The drunken Russians
at the next table
are out on a date.
They're old and they're ugly.
They roll all their Rs and
they don't speak the crooked
ratatouille of the Jewish.
The man, he proclaims then to no one
partic'lar: «Я иммигрант русский!»1
She covers her mouth then
and shouts at her neighbours:
«Ты, видишь, в шестом,
а я в четвёртом...2 ...чё, я вообще там
про них забыла».3
«Я вся вон такая
с корабля там вышла».4
Her husband retorts then:
«...или они тебя по голове
ударили?5 ...да, спасибо,
хорошую идею дала.»6
«...вместо до́ма престарелых.»7
In turn someone thought then: "I love
this photo. In frame I will put it."
Angry young Russian drinks down his bourbon.

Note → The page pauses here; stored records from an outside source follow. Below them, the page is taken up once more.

/-! ### lateCancel -/

@[simp] theorem State.lateCancel_regs : s.lateCancel.regs = s.regs := rfl
@[simp] theorem State.lateCancel_pc : s.lateCancel.pc = s.pc := rfl
@[simp] theorem State.lateCancel_cpsr : s.lateCancel.cpsr = s.cpsr := rfl
@[simp] theorem State.lateCancel_spsr : s.lateCancel.spsr = s.spsr := rfl
@[simp] theorem State.lateCancel_cp15 : s.lateCancel.cp15 = s.cp15 := rfl
@[simp] theorem State.lateCancel_dcc : s.lateCancel.dcc = s.dcc := rfl
@[simp] theorem State.lateCancel_dbg : s.lateCancel.dbg = s.dbg := rfl
@[simp] theorem State.lateCancel_itcm : s.lateCancel.itcm = s.itcm := rfl
@[simp] theorem State.lateCancel_dtcm : s.lateCancel.dtcm = s.dtcm := rfl
@[simp] theorem State.lateCancel_ahb : s.lateCancel.ahb = s.ahb := rfl
@[simp] theorem State.lateCancel_fetch : s.lateCancel.fetch = s.fetch := rfl
@[simp] theorem State.lateCancel_standby : s.lateCancel.standby = s.standby := rfl
@[simp] theorem State.lateCancel_pins : s.lateCancel.pins = s.pins := rfl
@[simp] theorem State.lateCancel_cp : s.lateCancel.cp = s.cp := rfl
@[simp] theorem State.lateCancel_userXfer : s.lateCancel.userXfer = s.userXfer := rfl
@[simp] theorem State.lateCancel_fiqServed : s.lateCancel.fiqServed = s.fiqServed := rfl
@[simp] theorem State.lateCancel_irqServed : s.lateCancel.irqServed = s.irqServed := rfl
@[simp] theorem State.lateCancel_chain : s.lateCancel.chain = s.chain := rfl
@[simp] theorem State.lateCancel_prefixes : s.lateCancel.prefixes = s.prefixes := rfl
@[simp] theorem State.lateCancel_out : s.lateCancel.out = { s.out with cpLateCancel := true, dataAbort := true } := rfl
@[simp] theorem State.lateCancel_etm : s.lateCancel.etm = s.etm := rfl
@[simp] theorem State.lateCancel_freeCtr : s.lateCancel.freeCtr = s.freeCtr := rfl
@[simp] theorem State.lateCancel_between : s.lateCancel.between = s.between := rfl
@[simp] theorem State.lateCancel_env : s.lateCancel.env = s.env := rfl

/-! ### withMemories -/

@[simp] theorem State.withMemories_regs (t : State) : (s.withMemories t).regs = s.regs := rfl
@[simp] theorem State.withMemories_pc (t : State) : (s.withMemories t).pc = s.pc := rfl
@[simp] theorem State.withMemories_cpsr (t : State) : (s.withMemories t).cpsr = s.cpsr := rfl
@[simp] theorem State.withMemories_spsr (t : State) : (s.withMemories t).spsr = s.spsr := rfl
@[simp] theorem State.withMemories_cp15 (t : State) : (s.withMemories t).cp15 = s.cp15 := rfl
@[simp] theorem State.withMemories_dcc (t : State) : (s.withMemories t).dcc = s.dcc := rfl
@[simp] theorem State.withMemories_dbg (t : State) : (s.withMemories t).dbg = s.dbg := rfl
@[simp] theorem State.withMemories_itcm (t : State) : (s.withMemories t).itcm = t.itcm := rfl
@[simp] theorem State.withMemories_dtcm (t : State) : (s.withMemories t).dtcm = t.dtcm := rfl
@[simp] theorem State.withMemories_ahb (t : State) : (s.withMemories t).ahb = t.ahb := rfl
@[simp] theorem State.withMemories_fetch (t : State) : (s.withMemories t).fetch = s.fetch := rfl
@[simp] theorem State.withMemories_standby (t : State) : (s.withMemories t).standby = s.standby := rfl
@[simp] theorem State.withMemories_pins (t : State) : (s.withMemories t).pins = s.pins := rfl
@[simp] theorem State.withMemories_cp (t : State) : (s.withMemories t).cp = s.cp := rfl
@[simp] theorem State.withMemories_userXfer (t : State) : (s.withMemories t).userXfer = s.userXfer := rfl
@[simp] theorem State.withMemories_fiqServed (t : State) : (s.withMemories t).fiqServed = s.fiqServed := rfl
@[simp] theorem State.withMemories_irqServed (t : State) : (s.withMemories t).irqServed = s.irqServed := rfl
@[simp] theorem State.withMemories_chain (t : State) : (s.withMemories t).chain = s.chain := rfl
@[simp] theorem State.withMemories_prefixes (t : State) : (s.withMemories t).prefixes = s.prefixes := rfl
@[simp] theorem State.withMemories_out (t : State) : (s.withMemories t).out = s.out := rfl
@[simp] theorem State.withMemories_etm (t : State) : (s.withMemories t).etm = s.etm := rfl
@[simp] theorem State.withMemories_freeCtr (t : State) : (s.withMemories t).freeCtr = s.freeCtr := rfl
@[simp] theorem State.withMemories_between (t : State) : (s.withMemories t).between = s.between := rfl
@[simp] theorem State.withMemories_env (t : State) : (s.withMemories t).env = s.env := rfl

/-! ### afterUserTransfer -/

@[simp] theorem State.afterUserTransfer_regs : s.afterUserTransfer.regs = s.regs := rfl
@[simp] theorem State.afterUserTransfer_pc : s.afterUserTransfer.pc = s.pc := rfl
@[simp] theorem State.afterUserTransfer_cpsr : s.afterUserTransfer.cpsr = s.cpsr := rfl
@[simp] theorem State.afterUserTransfer_spsr : s.afterUserTransfer.spsr = s.spsr := rfl
@[simp] theorem State.afterUserTransfer_cp15 : s.afterUserTransfer.cp15 = s.cp15 := rfl
@[simp] theorem State.afterUserTransfer_dcc : s.afterUserTransfer.dcc = s.dcc := rfl
@[simp] theorem State.afterUserTransfer_dbg : s.afterUserTransfer.dbg = s.dbg := rfl
@[simp] theorem State.afterUserTransfer_itcm : s.afterUserTransfer.itcm = s.itcm := rfl
@[simp] theorem State.afterUserTransfer_dtcm : s.afterUserTransfer.dtcm = s.dtcm := rfl
@[simp] theorem State.afterUserTransfer_ahb : s.afterUserTransfer.ahb = s.ahb := rfl
@[simp] theorem State.afterUserTransfer_fetch : s.afterUserTransfer.fetch = s.fetch := rfl
@[simp] theorem State.afterUserTransfer_standby : s.afterUserTransfer.standby = s.standby := rfl
@[simp] theorem State.afterUserTransfer_pins : s.afterUserTransfer.pins = s.pins := rfl
@[simp] theorem State.afterUserTransfer_cp : s.afterUserTransfer.cp = s.cp := rfl
@[simp] theorem State.afterUserTransfer_userXfer : s.afterUserTransfer.userXfer = true := rfl
@[simp] theorem State.afterUserTransfer_fiqServed : s.afterUserTransfer.fiqServed = s.fiqServed := rfl
@[simp] theorem State.afterUserTransfer_irqServed : s.afterUserTransfer.irqServed = s.irqServed := rfl
@[simp] theorem State.afterUserTransfer_chain : s.afterUserTransfer.chain = s.chain := rfl
@[simp] theorem State.afterUserTransfer_prefixes : s.afterUserTransfer.prefixes = s.prefixes := rfl
@[simp] theorem State.afterUserTransfer_out : s.afterUserTransfer.out = s.out := rfl
@[simp] theorem State.afterUserTransfer_etm : s.afterUserTransfer.etm = s.etm := rfl
@[simp] theorem State.afterUserTransfer_freeCtr : s.afterUserTransfer.freeCtr = s.freeCtr := rfl
@[simp] theorem State.afterUserTransfer_between : s.afterUserTransfer.between = s.between := rfl
@[simp] theorem State.afterUserTransfer_env : s.afterUserTransfer.env = s.env := rfl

He too is ugly; he too is burdened.
By all the random restaurant bullshit.
1 "I—immigrant Russian!"
2 "You see, you're in sixth, / and I in fourth one..."
3 "...wha', I have tot'lly / of them forgotten."
4 "I'm really like all that / off the boat went down there."
5 "...or have they then hit you hard on the head / with so much force?"
6 "Why, yes, thank you / a grand idea you've given me."
7 "...in place of the home of elders."